The three main limitations of the study were, first, that the sample was not classified according to maturational age. Study participants belonged to teams organized according to their chronological age. Only one player in the pre-PHV phase was identified in the U14 category of competition, as female players reach PHV before males (Lloyd and Oliver, 2012). Future studies should collect equitable samples in the three maturational phases described by Sherar et al. (2005), to compare how biological age influences the asymmetry profile and to determine whether there is a relationship between performance and asymmetry between maturational phases. Second, the data were collected cross-sectionally at a specific point during the season and this prevented determining any causal relationship between particular variables. In addition, only a one-leg vertical and lateral countermovement jump was investigated. Future studies should include a third direction (horizontal) in order to define more precisely the asymmetry profile in jump tasks of adolescent female handball players. Finally, the sample size for each category was not the same, which may have influenced the significance of the results.

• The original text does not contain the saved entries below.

/-- RESHARD_COMMIT (R336): the group's report decides, once no segment is left to copy; the new layout commits with the next epoch,
parity is regenerated. -/
def State.reshardCommit (s : State) (j : Job) (r : ReshardPlan) : State :=
  match s.edge.reshard with
  | none => s
  | some q =>
    if !s.reshardDue then s
    else
      let s := { s with edge := { s.edge with reshard := none } }
      let s := s.setFs (computeDies ++ linkDies) .FNL_STATUS_FENCE 0
      if !r.fits then s.finishLong q.tag rcNoResource []
      else if !r.complete then (s.setFs computeDies .FNL_ERR_PERMUTE 1).finishLong q.tag rcAborted []
      else if ¬(r.groupMax = r.groupPlan ∧ r.groupMin = r.groupPlan) then (s.dataCorrupt r.groupPlan []).finishLong q.tag rcFault []
      else
        let e := (s.getF 0 .FNL_EPOCH_EPOCH + 1) % 65536
        let s := s.setFs (computeDies ++ linkDies) .FNL_EPOCH_EPOCH e
        let lo : Word := j.seed.setWidth 32; let hi : Word := (j.seed >>> 32).setWidth 32
        let s := computeDies.foldl (fun s d => (List.range 272).foldl (fun s p =>
          ((s.setReg d (Reg.SPRG_SEED_LO p) lo).setReg d (Reg.SPRG_SEED_HI p) hi).setF d (.SPRG_EPOCH_EPOCH p) e) s) s
        let k := { j with cut := parseCut q.cut, groupPlan := r.groupPlan,
                          fabric := if q.fabric.isEmpty then j.fabric else q.fabric }.formGroups
        let k := { k with plans := k.plans ++ [(s.planInputs k k.step, r.groupPlan, true)] }
        let s := ({ s with job := some k }.setFnl fun f => { f with parity := [], staged := [] }).formParity k
        s.regenerateAll.finishLong q.tag rcOk [BitVec.ofNat 32 e]

/-- The end of a step (R286, R388, R393, R424): bank and journal close, the energy record, unprotected rows, a relayout; the next step waits at its start, which this module reaches, or the job
ends once no checkpoint is due. -/
def State.endStep (s : State) (j : Job) : State :=
  let tstart := match s.journal with | some x => x.tstart | none => j.stepStart
  let s := s.closeSage.closeJournal.energyRecord j j.step tstart
  let clear (r : Nat) : Bool := (List.range 16).all fun j => !(s.part (s.parityDie r) j).touched.contains r
  let s := (s.unprotected.filter clear).foldl State.regenerateRow s
  let s := s.relayout
  let j := (s.job.getD j)
  let j := { j with lastDone := some j.step, dropped := j.dropped + ((List.range (j.cut.dp * j.cut.mb)).filter fun b => j.drops.any fun d => decide (d.lo ≤ b ∧ b ≤ d.lo + d.nm1)).length,
                    descs := j.descs.filter fun x => x.step ≠ j.step, step := j.step + 1, aborts := 0, drops := [] }
  let s := { s with job := some j, edge := { s.edge with boundary := some 0 } }
  match j.endReq with
  | .finish => s.settleEnd
  | _ =>
    match s.edge.replay with
    | some q =>
      let s := s.countK 7 1
      if q.step < j.step then
        let s := (s.setF 18 .JRN_STATUS_REPLAY 0).setF 18 .JRN_STATUS_STOPPED 0
        let s := { s with job := some { j with running := false, started := false, atBoundary := true, fetching := false },
                          edge := { s.edge with replay := none, boundary := none } }
        s.finishLong q.tag rcOk [BitVec.ofNat 32 q.step, BitVec.ofNat 32 q.stopped.toNat]
      else
        let s := s.readRecord j.step
        let drops := match s.recordBytes j.step with | some b => recordDrops b | none => []
        let s := ({ s with job := some { j with drops := drops } }.replayEpoch j.step).setReg 18 Reg.JRN_REPLAY_STEP (BitVec.ofNat 32 j.step)
        (s.openJournal j.step).reachStart
    | none => s.reachStart

/-- PHASE_SWITCH (R287): at a released boundary bay spares take over and every fetcher takes the next phase's variant, once that
is in the cache; at the end of the update phase the parts of LND-2400 shards that arrive are kept (R386), and the step ends; at the boundary
that follows, it is where a reshard commits (R336, log 117). -/
def execPhaseSwitch (ends : PhaseEnd) (s : State) : Out :=
  .next <|
    match s.job with
    | none => s
    | some j =>
      if s.frozen || !j.running then s
      else match s.edge.boundary with
      | some (ph + 1) =>
        if !s.variantReady j (ph + 1) then s.variantWait (ph + 1)
        else
          let j := { j with phase := ph + 1 }
          let s := { s with job := some j, edge := { s.edge with boundary := none } }
          let s := if ph = 2 then s.takeBack else s
          ((s.substitute.showPhase (ph + 1)).selectVariant j (ph + 1) false).writeTags
      | some 0 => s.reshardCommit j ends.reshard
      | none => if j.phase = 3 then ((ends.shards.foldl (fun s x => s.keepShard j x) s).endStep j).plannedFailover else s

/-- VARIANT_BUILD (R289-R293): a variant takes an entry of the schedule cache; with every entry locked the build waits, a build for a
repair state that is past is discarded, and so is one that the placer does not emit (R127, R267). -/
def execVariantBuild (key : List Byte) (parts : List VariantPart) (s : State) : Out :=
  .next <| if s.repairFresh s.substitute key && s.buildLegal key parts then s.placeVariant key parts else s

end Sys2Proof.Machine
end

The SL-CMJ and SL-LH tests show asymmetries in jump actions in adolescent female handball players. The greatest asymmetries are observed in the SL-CMJ test, and there are no significant differences between the three age groups (U14, U16 and U18). These asymmetries influence jumping performance, but only the U18 category showed significant values when relating a low asymmetry to an increase in performance. The direction of the asymmetry rarely favours the same leg when compared between the two tests in the U14 and U16 categories, but moderately so in the U18 category. The data from this study suggest that each adolescent female handball player has an individual and unique profile. This profile depends on the magnitude and the direction of that asymmetry, which is also test-specific.

Although these results show no differences of asymmetry levels among the different groups, it is possible to outline certain differences (asymmetry-performance relationship and asymmetry direction) between the U-18 group and the two younger groups. According to this point, we suggest that athletes perform neuromuscular training adapted to their maturational age to follow up the variation of inter-limb asymmetries through the different biological stages, but it is also important to consider the possible relationship between asymmetry magnitude and performance in athletes at the end of their junior period. This differentiation should be taken into account when planning tests and training and when analyzing the obtained results as well.